◆ **WHAT YOU SHOULD DO**
How many of the lines below hold the string "hints"? Say only the number.

*** Opening of AVAILABLE DATA ***

/-- A scanned byte adds its digit to the integer or to the fraction digits, or adds none (R76 to R79). -/
theorem scanByte_digits {p : Picture} {look : Lookup} {n i : Nat} {b : Byte} {sc sc' : Scan}
    (h : scanByte p look n i b sc = .ok sc') :
    let d := (look b).digit.getD 0
    (sc'.ints = sc.ints ∨ sc'.ints = sc.ints ++ [d]) ∧ (sc'.fracs = sc.fracs ∨ sc'.fracs = sc.fracs ++ [d]) := by
  unfold scanByte at h
  dsimp only at h
  split_ifs at h <;> cases h
  all_goals grind

theorem scanByte_decimal {p : Picture} {look : Lookup} {n i : Nat} {b : Byte} {sc sc' : Scan} (hlook : look.decimal)
    (hsc : sc.decimal) (h : scanByte p look n i b sc = .ok sc') : sc'.decimal := by
  have hdigit : (look b).digit.getD 0 ≤ 9 := by
    cases hd : (look b).digit with
    | none => exact Nat.zero_le _
    | some d => exact hlook b d hd
  have joined {l l' : List Nat} (hl : ∀ d ∈ l, d ≤ 9) (h : l' = l ∨ l' = l ++ [(look b).digit.getD 0]) :
      ∀ d ∈ l', d ≤ 9 := by
    rcases h with rfl | rfl
    · exact hl
    · simpa [or_imp, forall_and] using ⟨hl, hdigit⟩
  obtain ⟨hints, hfracs⟩ := scanByte_digits h
  exact ⟨joined hsc.1 hints, joined hsc.2 hfracs⟩

theorem scanBody_decimal {p : Picture} {look : Lookup} {n i : Nat} {bs : List Byte} {sc sc' : Scan}
    (hlook : look.decimal) (hsc : sc.decimal) (h : scanBody p look n i bs sc = .ok sc') : sc'.decimal := by
  induction bs generalizing i sc with
  | nil =>
    cases h
    exact hsc
  | cons b bs ih =>
    rw [scanBody] at h
    split at h
    · next hb => exact ih (scanByte_decimal hlook hsc hb) h
    · cases h

theorem divideDigits_decimal {p : Picture} {sc : Scan} (h : sc.decimal) : ∀ d ∈ (divideDigits p sc).2, d ≤ 9 := by
  unfold divideDigits
  split
  · exact h.2
  · dsimp only
    split
    · intro d hd
      rcases List.mem_append.mp hd with hd | hd
      · rw [List.eq_of_mem_replicate hd]
        exact Nat.zero_le _
      · exact h.1 d hd
    · exact fun d hd => h.1 d (List.mem_of_mem_drop hd)

/-- A scaled number whose integer part has at most `i` digits has at most `i + f` of them (R66, R80). -/
theorem lt_pow_add_of_div_lt {m i f : Nat} (h : m / 10 ^ f < 10 ^ i) : m < 10 ^ (i + f) := by
  rw [Nat.pow_add]
  exact (Nat.div_lt_iff_lt_mul (Nat.pow_pos (by decide))).mp h

theorem formValue_error {p : Picture} {neg : Bool} {ints fracs : List Nat} {f : FieldFault}
    (h : (formValue p neg ints fracs).2 = .error f) : f = .size := by
  unfold formValue at h
  dsimp only at h
  split at h <;> cases h
  rfl

theorem formValue_mag_lt {p : Picture} {neg : Bool} {ints fracs : List Nat} {v : Value} (hfracs : ∀ d ∈ fracs, d ≤ 9)
    (h : (formValue p neg ints fracs).2 = .ok v) : v.mag < 10 ^ (p.intDigits + p.fracDigits) := by
  unfold formValue at h
  dsimp only at h
  split at h
  · cases h
  · next hsize =>
    cases h
    have hint : digitsValue ints < 10 ^ p.intDigits := (digitCount_le_iff _ _).mp (Nat.le_of_not_lt hsize)
    have hlen : (fracs.take p.fracDigits).length ≤ p.fracDigits := List.length_take_le _ _
    have hkept : digitsValue (fracs.take p.fracDigits) < 10 ^ (fracs.take p.fracDigits).length :=
      digitsValue_lt fun d hd => hfracs d (List.mem_of_mem_take hd)
    have hfrac : digitsValue (fracs.take p.fracDigits) * 10 ^ (p.fracDigits - (fracs.take p.fracDigits).length)
        < 10 ^ p.fracDigits := by
      calc _ < 10 ^ (fracs.take p.fracDigits).length * 10 ^ (p.fracDigits - (fracs.take p.fracDigits).length) :=
            Nat.mul_lt_mul_of_pos_right hkept (Nat.pow_pos (by decide))
        _ = 10 ^ p.fracDigits := by rw [← Nat.pow_add, Nat.add_sub_of_le hlen]
    refine lt_pow_add_of_div_lt ?_
    change (digitsValue ints * 10 ^ p.fracDigits + _) / 10 ^ p.fracDigits < _
    rw [Nat.mul_comm, Nat.mul_add_div (Nat.pow_pos (by decide)), Nat.div_eq_of_lt hfrac]
    exact hint

/-! ### One field or one value fault -/

/-- A conversion gives a field of `size` bytes, its value being one of `values`, and no fault but TRUNC, or it raises one
value kind, with a TRUNC before it or not, and gives none (R59, R74). -/
inductive OneOutcome (size : Nat) (values : Int → Prop) : Conversion → Prop
  | field {v out} (trunc marker) (hlen : out.length = size) (hv : values v) :
      OneOutcome size values ⟨withTrunc trunc [], some (v, out), marker⟩
  | fault {f : FieldFault} (trunc marker) (hf : f.isValueKind = true) :
      OneOutcome size values ⟨withTrunc trunc [f], none, marker⟩

/-- The values of at most I + F digits; how many digits a value has is known for a table of decimal digits only. -/
def Picture.fits (p : Picture) (look : Lookup) (v : Int) : Prop :=
  look.decimal → v.natAbs < 10 ^ (p.intDigits + p.fracDigits)

theorem convertOutward_oneOutcome (p : Picture) (look : Lookup) (lit : Nat → Byte) (bs : List Byte) :
    OneOutcome p.width (p.fits look) (convertOutward p look lit bs) := by
  unfold convertOutward
  split
  · next h => exact .fault false none (decodeSource_error h)
  · dsimp only
    split
    · exact .fault _ _ rfl
    · next hsize =>
      split
      · exact .fault _ _ rfl
      · split
        · next h => exact .fault _ _ (render_error h)
        · next h =>
          refine .field _ _ (render_length h) fun _ => ?_
          rw [Value.natAbs_toInt]
          exact lt_pow_add_of_div_lt ((digitCount_le_iff _ _).mp (Nat.le_of_not_lt hsize))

*** Close of AVAILABLE DATA ***

◆ **TASK RESULT**
2